Community Articles

Find and share helpful community-sourced technical articles.
Celebrating as our community reaches 100,000 members! Thank you!
Labels (1)

The topic of the document

This document describes how the states are stored in memory per each operator, to determine how much memory would be needed to run the application and plan appropriate heap memory for executors.

Memory usage of UnsafeRow object

UnsafeRow is an unsafe implementation of Row, which is backed by raw memory instead of Java objects. The raw object of key and value of state is UnsafeRow, so we may want to understand how UnsafeRow object consumes memory in order to forecast how much the overall states will consume the memory.

Structure of the raw memory

Raw memory is composed to such format: [null bit set] [values] [variable length portion]

  • null bit set
    • used for null tracking
    • aligned to 8 byte word boundaries
    • stores one bit per field
  • values
    • store one 8 byte word per field
    • if the type of field is a fixed-length primitive type (long, double, int, etc)
      • the value is stored directly
    • if the type of field is non-primitive or variable-length values
      • the value is reference information for actual values in raw memory
      • higher 32 bits: relative offset (starting from base offset)
      • lower 32 bits: size of actual values
  • variable length portion
    • raw format of values on non-primitive or variable-length fields are placed here

For example, suppose the fields in schema are (int, double, string backed by 1000 bytes of byte array), then the length of underlying raw memory would be (8 + 8 + 8 + 8 + 1000) = 1032.

I have tested various kinds of schema of UnsafeRow with Spark 2.4.0-SNAPSHOT (based on😞

Please note the difference between the size of row object and size of copied row object. While UnsafeRow doesn't allow updating variable-length values so there's no issue regarding this, some internal row implementations expands underlying raw memory to multiply of current size when there's no enough space on that.

Key/value format of state for operators

NOTE: The format is based on Spark 2.3.0, and related to implementation details so it may subject to change.


  • Operations: agg(), count(), mean(), max(), avg(), min(), sum()
  • Format of key-value
    • key: UnsafeRow containing group-by fields
    • value: UnsafeRow containing key fields and another fields for aggregation results
  • Note: avg() (and aliases of avg) will take 2 fields - sum and count - to store to value UnsafeRow


  • Operations: mapGroupsWithState() / flatMapGroupsWithState()
  • Format of key-value
    • key: UnsafeRow containing group-by fields
    • value: UnsafeRow containing fields for intermediate data schema defined as end users
    • no longer containing redundant key part in value


  • Operations: dropDuplicates()
  • Format of key-value
    • key: UnsafeRow containing fields specified for deduplication (parameters)
    • value: EMPTY_ROW defined in StreamingDeduplicateExec
    • UnsafeProjection.create(Array[DataType](NullType)).apply(InternalRow.apply(null))
    • null reference: 16 bytes


Only applied to stream - stream join, cause stream - static join doesn't require state.

Spark maintains two individual states per each input side: keyWithIndexToValue, and keyWithNumValues, to stores multiple input rows which have same values for joining keys.

  • Operations: stream - stream join
  • Format of key-value for keyWithIndexToValue
    • key: UnsafeRow containing joining fields + index number (starting from 0)
    • value: input row itself
  • Format of key-value for keyWithNumValues
    • key: UnsafeRow containing joining fields
    • value: UnsafeRow containing count (only one field)

The impact of storing multiple versions from HDFSBackedStateStoreProvider

HDFSBackedStateStoreProvider (the only implementation of state provider which Apache Spark provides) stores multiple version of states in in-memory hash map. By default, it stores more than 100 versions of states based on the condition how maintenance operation runs.

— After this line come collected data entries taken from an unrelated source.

-- ==== Sys2Proof/Machine/RegView.lean ====
section
/-! DEFINITION. What a register reads: its word, with the fields that show other state computed (each block's register
section), and the counter window of a function (R641). -/

namespace Sys2Proof.Machine

/-! ## Computed fields -/

/-- Bits of a list of flags, bit 0 first. -/
def packBits (n : Nat) (p : Nat → Bool) : Nat := (List.range n).foldl (fun w i => if p i then w + 2 ^ i else w) 0

/-- Levels of a page's sources, three bits each (FAG_LVL). -/
def Dev.levelWord (d : Dev) (pg : Nat) : Nat :=
  match Pg.at? (pg * 4096) with
  | some g => (List.range 16).foldl (fun w n => w + d.level g n * 2 ^ (3 * n)) 0
  | none => 0

def Dev.holdQ (d : Dev) (p : Nat) : Bool :=
  d.core.held.contains p && match d.relOf p with
    | m :: _ => d.orderWait m
    | [] => false

/-- A recall or removal scan of VCSs of slice s runs (R328, R334). -/
def Dev.scanRuns (d : Dev) (s : Nat) : Bool :=
  (d.coh.removals.any fun r => r.vppbs.any fun k => k / 128 / 8 = s) || (d.coh.unbinding.any fun k => k / 128 / 8 = s) ||
    (!d.applied ⟨.dec, s⟩ && (List.range 16).any fun h => (d.home h).txns.any (·.kind = .recall))

/-- Entries or slice-cache lines outside the ways of their domain in a slice that has been sealed (R378). -/
def Dev.resealing (d : Dev) (s : Nat) : Bool :=
  (d.home s).reseal && ((d.dirOf s).any (fun e => !d.dirWayOk s e.domain e.way) || (d.sccOf s).any fun l => !d.sccWayOk s l.domain l.way)

def Dev.tagWords (d : Dev) (s : Nat) : Nat :=
  ((d.prot.tagCache.filter fun e => e.1 / 4096 = s).map fun e => e.2.length).sum

/-- Time left until `t`, in units of `u` root ticks, rounded up. -/
def timeLeft (now t u : Nat) : Nat := (t - now + u - 1) / u

/-- Fields of index j of a register of instance i whose value other state gives. -/
def Dev.shown (d : Dev) (r : Reg) (i j : Nat) : List (Fld × Nat) :=
  let g : Pg := ⟨r.blk, i⟩
  if r = PGSTAT r.blk then [(PGSTAT_FLT_PEND r.blk, b2n (d.fltPend g)), (PGSTAT_AVAIL r.blk, b2n (d.avail g))]
  else match r.blk with
  | .dev =>
    if r = DEV_RULE_EPOCH then [(DEV_RULE_EPOCH_OLDEST, d.oldestEpoch), (DEV_RULE_EPOCH_DRAINED, b2n (d.oldestEpoch = d.epoch))]
    else if r = DEV_CFG_LOCK then [(DEV_CFG_LOCK_ALL, b2n d.allLocked)] else []
  | .arb => if r = ARB_CFG then [(ARB_CFG_SEALED, b2n (d.sealed i))] else []
  | .lck => if r = LCK_STAT && d.on LCK_STAT_HELD 0 j then [(LCK_STAT_REMAIN, timeLeft d.now (SMap.get 0 d.ctl.leaseEnd j) tMs)] else []
  | .tbl =>
    let words := match tabInfo (d.get TBL_SEL_TABLE i) with | some t => t.words | none => 0
    if r = TBL_STAT then [(TBL_STAT_WORDS, words)]
    else if r = TBL_DATA && j ≥ words then [(TBL_DATA_DATA, 0)] else []
  | .ovn =>
    if r = OVN_PORTOCC then [(OVN_PORTOCC_OCC, d.occ (8 * i + j)), (OVN_PORTOCC_HELD, b2n (d.core.held.contains (8 * i + j)))]
    else if r = OVN_POOL then
      [(OVN_POOL_FREE, d.inService i - d.sliceUsed i), (OVN_POOL_SHARED_FREE, d.sharedFree i), (OVN_POOL_RESERVED, d.reserved i),
       (OVN_POOL_RETIRED, ((List.range 16).filter (d.retired i)).length)]
    else []
  | .gte =>
    if r = GTE_STAT then
      let (e, m) := d.gatesAt i d.fab
      [(GTE_STAT_ENTRY, e), (GTE_STAT_GATES, m)]
    else []
  | .dec =>
    if r = DEC_STAT then
      [(DEC_STAT_FENCED, d.fencedCount i), (DEC_STAT_RECALL, b2n (d.scanRuns i))]
    else []
  | .dir =>
    if r = DIR_STAT then
      let es := (d.dirOf i).filter fun e => e.st ≠ 0 || e.busy
      [(DIR_STAT_ENTRIES, es.length), (DIR_STAT_BUSY, (es.filter fun e => e.busy || d.lineBusy e.tk e.h).length), (DIR_STAT_COARSE, (es.filter (·.coarse)).length),
       (DIR_STAT_RESEAL, b2n (d.resealing i))]
    else if r = DIR_UELOG then [(DIR_UELOG_SUSPECT, (d.home i).suspectSets.length)]
    else if r = DIR_SUSPECT then
      [(DIR_SUSPECT_STATE, (List.range 8).foldl (fun w k =>
        w + (d.suspectOf (8 * j + k) % 4 + b2n (d.coh.dead.contains (8 * j + k)) * 4) * 2 ^ (8 * k)) 0)]
    else []
  | .scc =>
    if r = SCC_STAT then
      [(SCC_STAT_VALID, (d.sccOf i).length), (SCC_STAT_DIRTY, ((d.sccOf i).filter (·.dirty)).length), (SCC_STAT_PDIRTY, d.pDirty i)]
    else []
  | .tray =>
    if r = TRY_PORT then
      let p := 8 * i + j
      let es := (d.trayOf p).filter (!·.cmb)
      [(TRY_PORT_USED, es.length), (TRY_PORT_ORDERED, (es.filter (·.ordered)).length), (TRY_PORT_PHELD, (es.filter TrayEnt.pHeld).length),
       (TRY_PORT_HOLDQ, b2n (d.holdQ p))]
    else if r = TRY_CMB then
      let es := d.coh.cmb.filter fun c => portSlice c.port = i
      [(TRY_CMB_USED, es.length), (TRY_CMB_PHELD, (es.filter CmbEnt.pHeld).length)]
    else if r = TRY_IDX then [(TRY_IDX_USED, d.indexUsed i)] else []
  | .tag => if r = TAG_STAT then [(TAG_STAT_WORDS, d.tagWords i), (TAG_STAT_MISSQ, (SMap.get [] d.prot.misses i).length)] else []
  | .spu => if r = SPU_STAT then [(SPU_STAT_COOL_REM, timeLeft d.elec.osc (d.slot i).coolEnd (10 * tMs))] else []
  | .prf =>
    if r = PRF_STAT then [(PRF_STAT_HU_OK, b2n d.prf.huOk), (PRF_STAT_HELD, d.heldTotal)] else []
  | .ckr =>
    if r = CKR_STAT then
      let on (sc : Scope) (t : Nat) : Bool := d.rst.active.any fun x => x.scope = sc && x.target = t
      [(CKR_STAT_DOMAIN_RST, b2n (d.rst.active.any (·.scope = .domain))),
       (CKR_STAT_PORT_RST, b2n ((List.range 128).any fun p => (d.port p).resetting)),
       (CKR_STAT_SLICE_RST, packBits 16 fun s => on .slice s)]
    else []
  | .fag =>
    if r = FAG_STAT then [(FAG_STAT_ALERT, b2n d.alert), (FAG_STAT_QUAR, d.flt.quar.length), (FAG_STAT_QDOM, d.flt.qdom.length)]
    else if r = FAG_PEND then [(FAG_PEND_PEND, packBits 64 fun b => Pg.all.any fun x => x.idx = 64 * j + b && d.pendAt x 1)]
    else if r = FAG_LVL then [(FAG_LVL_LEVEL, d.levelWord (d.get FAG_LVL_SEL_PAGE))] else []
  | .tmb => if r = TMB_LOCAL then [(TMB_LOCAL_TICKS, d.now)] else if r = TMB_TIME then [(TMB_TIME_TICKS, d.fab)] else []
  | .tlm =>
    let x := d.ring d.selRing
    if r = TLM_RCFG0 then [(TLM_RCFG0_BASE, x.base / 4096)]
    else if r = TLM_RCFG1 then
      [(TLM_RCFG1_EN, b2n x.en), (TLM_RCFG1_LOC, b2n x.larder), (TLM_RCFG1_SIZE, x.size), (TLM_RCFG1_CT, x.ct), (TLM_RCFG1_LEVEL, x.level),
       (TLM_RCFG1_CRUMB, b2n x.crumb)]
    else if r = TLM_RSTAT then
      [(TLM_RSTAT_HEAD, x.head), (TLM_RSTAT_TAIL, x.tail), (TLM_RSTAT_ERR, b2n x.err), (TLM_RSTAT_GAP, b2n (x.pending ≠ 0)),
       (TLM_RSTAT_SEQ, x.seq)]
    else if r = TLM_DROP then [(TLM_DROP_PENDING, x.pending), (TLM_DROP_TOTAL, x.total)]
    else if r = TLM_POP then [(TLM_POP_WORD, x.popWord.toNat)] else []
  | .fn =>
    if r = FN_ID then
      let (b, n) := d.fnBlock (i / 128) (i % 128)
      [(FN_ID_VCS, i / 128), (FN_ID_FN, i % 128), (FN_ID_QBASE, b), (FN_ID_NQ, n)]
    else []
  | _ => []

/-- Mask of the fields of a register whose access type `p` admits. -/
def RegD.mask (x : RegD) (p : Access → Bool) : Nat :=
  ((x.flds.filter fun f => p f.acc).map fun f => (2 ^ f.width - 1) * 2 ^ f.lo).sum

/-- The PRT page of a Dunrun port: but for its fault block, counters and snapshot copies it ignores writes and reads zero,
with ROLE 0b11 (R122). (DEDUCED, log entry 22) -/
def Dev.prtMute (d : Dev) (g : Pg) (off : Nat) : Bool :=
  g.blk = .prt && d.portDunrun g.inst && (off < 0x040 || (0x140 ≤ off && off < 0x800))

/-- The word that index j of a register of instance i reads: RWC fields read their shadow (R12). (DESIGN CHOICE, log entry 100) -/
def Dev.view (d : Dev) (x : RegD) (i : Nat) (j : Nat := 0) : W64 :=
  let r := x.reg
  if d.prtMute ⟨r.blk, i⟩ r.off then (if r = PRT_CFG then 3 else 0)
  else (d.shown r i j).foldl (fun w f => setBits w f.1.lo f.1.width f.2)
    (mergeMask (x.mask (· = .rwc)) (d.word r i j) (d.shWord r i j))

/-! ## The registers at an address -/

/-- The register, its fields and the index at an offset of a page. -/
def Pg.regAt (g : Pg) (off : Nat) : Option (RegD × Nat) :=
  g.blk.regs.findSome? fun x =>
    let r := x.reg
    if r.off ≤ off && off < r.off + r.cnt * r.stride && (off - r.off) % r.stride = 0 && (!r.only0 || g.inst = 0) then
      some (x, (off - r.off) / r.stride) else none

/-- What a 64-bit read of a page offset returns: a snapshot copy from 0x800 up (R49), zero where no register lies (R46). -/
def Dev.readReg (d : Dev) (g : Pg) (off : Nat) : W64 :=
  if off ≥ 0x800 then SMap.get 0 d.snap (g.addr + off)
  else match g.regAt off with
    | some (x, j) => d.view x g.inst j
    | none => 0

/-! ## The counter window of a function (R641) -/

/-- Counters shown to domain `dom`, in ascending page index and counter number. -/
def Dev.shownCounters (d : Dev) (dom : Nat) : List W64 :=
  let ps := (List.range 2048).flatMap fun n => Pg.all.filter fun g => g.idx = n
  ps.flatMap fun g => (List.range 16).filterMap fun c =>
    let s := bits (d.word (CNT_SEL g.blk) g.inst (c / 2)) (32 * (c % 2)) 32
    if bit s 10 && bit s 12 && s / 2 ^ 15 % 1024 = dom then
      some (BitVec.ofNat 64 (d.get (CNT_COUNT g.blk) g.inst c + g.idx * 2 ^ 48 + c * 2 ^ 59 + 2 ^ 63))
    else none

/-- FN_CNT[j] of function `fn` of service endpoint u. -/
def Dev.fnCnt (d : Dev) (u fn j : Nat) : W64 :=
  let (b, n) := d.fnBlock u fn
  if n = 0 then 0 else (d.shownCounters (d.q b cDomain)).getD j 0

end Sys2Proof.Machine
end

When map for version N is being loaded, it loads state map for version N - 1, and do shallow copy from map for version N - 1. This behavior brings a couple of things to note:

  1. Actual key and value object (UnsafeRow) will be shared between maps for multiple batches, unless the key is updated to the new value.
    1. We normally expect only value is going to be updated when the key already exists in map, so though the key and value is copied before putting to map, the copied value of key will be put to map only when the key doesn't exist on map.
  2. Heavy updates on state between batches will prevent row objects to be shared, and incurs heavy memory usages due to storing multiple versions.
  3. Map entities and references should be maintained per each version. If there're huge number of key-value pairs in state, they might be possible some kinds of overhead, maybe due to count, not due to size. They are expected to be still much smaller than actual key and value objects.

UPDATE on Spark 2.4

  • SPARK-24717 addressed the concern of storing multiple versions in memory: the default value of state versions in memory will be 2 instead of 100. The default value of state versions in storage will still be 100.
  • SPARK-24763 addressed the concern of storing redundant columns in value for StateStoreSaveExec: the key columns will be removed from the value part in state, which makes state size smaller.